Goal of the exercise :: Each line below that contains the word "ofNat" must be copied.

BEGIN

-- ==== Sys2Proof/Laws/Tick.lean ====
section
/-! SUPPORT. The stages of a tick event and what finishing one leaves, what the engine's taking of a request does, and the
other port width that the byte accesses are compared with. -/

namespace Sys2Proof.Machine

open Sys2Proof

/-! ## Comparing states -/

/-- Two states with equal fields are equal: how a frame `t = the old state with some fields of t` is shown. -/
theorem State.eq_of_fields {s t : State} (h1 : s.pending = t.pending) (h2 : s.resetLow = t.resetLow) (h3 : s.run = t.run)
    (h4 : s.lastClosed = t.lastClosed) (h5 : s.stage = t.stage) (h6 : s.clock = t.clock) (h7 : s.period = t.period)
    (h8 : s.clockSetting = t.clockSetting) (h9 : s.link = t.link) (h10 : s.heads = t.heads) (h11 : s.channels = t.channels)
    (h12 : s.calibrations = t.calibrations) (h13 : s.live = t.live) (h14 : s.adoption = t.adoption)
    (h15 : s.rules = t.rules) (h16 : s.events = t.events) (h17 : s.records = t.records) (h18 : s.trace = t.trace)
    (h19 : s.requests = t.requests) (h20 : s.store = t.store) (h21 : s.port = t.port) (h22 : s.notices = t.notices) :
    s = t := by
  cases s; cases t; simp_all

/-! ## Stages -/

/-- Where no tick close with its second close is half done there is none to finish. -/
theorem finishClose_of_closeDone {s : State} (h : closeDone s = true) : s.finishClose = s := by
  unfold closeDone at h
  cases hs : s.stage <;>
    simp_all [State.finishClose, State.closeTick, State.captureStage, State.secondStage]

/-- Outside a tick event there is nothing to finish. -/
theorem finishTick_of_idle {s : State} (h : s.stage = .idle) : s.finishTick = s := by
  simp [State.finishTick, finishClose_of_closeDone (s := s) (by simp [closeDone, h]), State.periodStage, State.markStage,
    State.calibrationStage, h]

theorem finishTick_of_ready {s : State} (h : Ready s) : s.finishTick = s := finishTick_of_idle h.1

theorem finishClose_of_settled {s : State} (h : Settled s) : s.finishClose = s := finishClose_of_closeDone h.1

theorem closeTick_stage (s : State) :
    s.closeTick.stage = match s.stage with
      | .closing _ => .closed
      | x => x := by
  unfold State.closeTick
  split <;> simp_all

theorem captureStage_stage (s : State) :
    s.captureStage.stage = match s.stage with
      | .closed => .captured
      | x => x := by
  unfold State.captureStage
  split <;> simp_all

/-- The second close leaves the stage `captured` behind, and no other. -/
theorem secondStage_stage (s : State) :
    (s.stage = .captured ∧ ∃ b, s.secondStage.stage = .secondClosed b) ∨ (s.stage ≠ .captured ∧ s.secondStage = s) := by
  unfold State.secondStage
  split
  · refine .inl ⟨by assumption, ?_⟩
    dsimp only
    (repeat' split) <;> exact ⟨_, rfl⟩
  · exact .inr ⟨by assumption, rfl⟩

theorem periodStage_stage (s : State) :
    s.periodStage.stage = match s.stage with
      | .secondClosed _ => .stepped
      | x => x := by
  unfold State.periodStage
  split <;> simp_all

theorem markStage_stage (s : State) :
    s.markStage.stage = match s.stage with
      | .stepped => .marked
      | x => x := by
  unfold State.markStage
  split <;> simp_all

theorem calibrationStage_stage (s : State) :
    s.calibrationStage.stage = match s.stage with
      | .marked => .idle
      | x => x := by
  unfold State.calibrationStage
  split <;> simp_all

/-- A finished tick close with its second close is not half done. -/
theorem finishClose_closeDone (s : State) : closeDone s.finishClose = true := by
  have h := captureStage_stage s.closeTick
  rw [closeTick_stage] at h
  unfold State.finishClose closeDone
  rcases secondStage_stage s.closeTick.captureStage with ⟨_, b, hb⟩ | ⟨hne, heq⟩
  · rw [hb]
  · rw [heq]
    cases hs : s.stage <;> simp_all

/-- A finished tick event leaves no stage behind. -/
theorem finishTick_stage (s : State) : s.finishTick.stage = .idle := by
  have h := finishClose_closeDone s
  unfold closeDone at h
  unfold State.finishTick
  rw [calibrationStage_stage, markStage_stage, periodStage_stage]
  cases hs : s.finishClose.stage <;> simp_all

/-- Outside a tick event, and where one stands just before its mark, there is nothing to finish before the mark. -/
theorem finishBeforeMark_of_done {s : State} (h : s.stage = .idle ∨ s.stage = .stepped) : s.finishBeforeMark = s := by
  unfold State.finishBeforeMark
  rcases h with h | h <;>
    simp [finishClose_of_closeDone (s := s) (by simp [closeDone, h]), State.periodStage, State.calibrationStage, h]

/-- A tick event finished before its mark stands there, or it was past its mark or not begun. -/
theorem finishBeforeMark_stage (s : State) : s.finishBeforeMark.stage = match s.stage with
    | .idle => .idle
    | .marked => .idle
    | _ => .stepped := by
  have h := captureStage_stage s.closeTick
  rw [closeTick_stage] at h
  unfold State.finishBeforeMark State.finishClose
  rw [calibrationStage_stage, periodStage_stage]
  rcases secondStage_stage s.closeTick.captureStage with ⟨hc, b, hb⟩ | ⟨hne, heq⟩
  · rw [hb]
    cases hs : s.stage <;> simp_all
  · rw [heq]
    cases hs : s.stage <;> simp_all

/-! ## The port of the other width -/

@[simp] theorem wordPort_wide (s : State) : s.wordPort.port.wide = true := rfl
@[simp] theorem wordPort_peek (s : State) : s.wordPort.port.peek = s.port.peek := rfl
@[simp] theorem wordPort_accessAddr (s : State) :
    s.wordPort.port.accessAddr = BitVec.ofNat 16 (s.port.accessAddr.toNat / 2 * 2) := rfl
@[simp] theorem wordPort_addrAfter (s : State) :
    s.wordPort.port.addrAfter = BitVec.ofNat 16 (s.port.accessAddr.toNat / 2 * 2) := rfl
@[simp] theorem wordPort_run (s : State) : s.wordPort.run = s.run := rfl
@[simp] theorem wordPort_stage (s : State) : s.wordPort.stage = s.stage := rfl
@[simp] theorem wordPort_resetLow (s : State) : s.wordPort.resetLow = s.resetLow := rfl
@[simp] theorem wordPort_store (s : State) : s.wordPort.store = s.store := rfl
@[simp] theorem wordPort_requests (s : State) : s.wordPort.requests = s.requests := rfl
@[simp] theorem wordPort_events (s : State) : s.wordPort.events = s.events := rfl
@[simp] theorem wordPort_records (s : State) : s.wordPort.records = s.records := rfl
@[simp] theorem wordPort_trace (s : State) : s.wordPort.trace = s.trace := rfl
@[simp] theorem wordPort_notices (s : State) : s.wordPort.notices = s.notices := rfl
@[simp] theorem wordPort_adoption (s : State) : s.wordPort.adoption = s.adoption := rfl
@[simp] theorem bytePort_run (s w : State) (x : Option WriteHold) (y : Option ReadLatch) :
    (s.bytePort w x y).run = w.run := rfl
@[simp] theorem bytePort_stage (s w : State) (x : Option WriteHold) (y : Option ReadLatch) :
    (s.bytePort w x y).stage = w.stage := rfl
@[simp] theorem bytePort_resetLow (s w : State) (x : Option WriteHold) (y : Option ReadLatch) :
    (s.bytePort w x y).resetLow = w.resetLow := rfl
@[simp] theorem bytePort_store (s w : State) (x : Option WriteHold) (y : Option ReadLatch) :
    (s.bytePort w x y).store = w.store := rfl
@[simp] theorem bytePort_requests (s w : State) (x : Option WriteHold) (y : Option ReadLatch) :
    (s.bytePort w x y).requests = w.requests := rfl
@[simp] theorem bytePort_events (s w : State) (x : Option WriteHold) (y : Option ReadLatch) :
    (s.bytePort w x y).events = w.events := rfl
@[simp] theorem bytePort_records (s w : State) (x : Option WriteHold) (y : Option ReadLatch) :
    (s.bytePort w x y).records = w.records := rfl
@[simp] theorem bytePort_trace (s w : State) (x : Option WriteHold) (y : Option ReadLatch) :
    (s.bytePort w x y).trace = w.trace := rfl
@[simp] theorem bytePort_notices (s w : State) (x : Option WriteHold) (y : Option ReadLatch) :
    (s.bytePort w x y).notices = w.notices := rfl
@[simp] theorem bytePort_adoption (s w : State) (x : Option WriteHold) (y : Option ReadLatch) :
    (s.bytePort w x y).adoption = w.adoption := rfl

/-! ## Taking -/

/-- A served request (R165): the command of its kind takes the slot, does the kind's work and ends the service. -/
theorem serve_of_served {s : State} {n : Fin 8} {k : RequestKind} (h : Served s n k) (work : State → Fin 8 → State) :
    s.serve (isKind k) work = (work (s.take n) n).endService := by
  obtain ⟨⟨hr, hrun, hin, hq, _⟩, _, hk, hm⟩ := h
  unfold State.serve
  cases hqq : s.requests.queue with
  | nil => simp [hqq] at hq
  | cons m rest =>
    have : m = n := by simpa [hqq] using hq
    subst this
    simp [State.engineReady, hr, hrun, hin, isKind, hk, hm]

end Sys2Proof.Machine
end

END

Answer to this exercise ::
    s.wordPort.port.accessAddr = BitVec.ofNat 16 (s.port.accessAddr.toNat / 2 * 2) := rfl
    s.wordPort.port.addrAfter = BitVec.ofNat 16 (s.port.accessAddr.toNat / 2 * 2) := rfl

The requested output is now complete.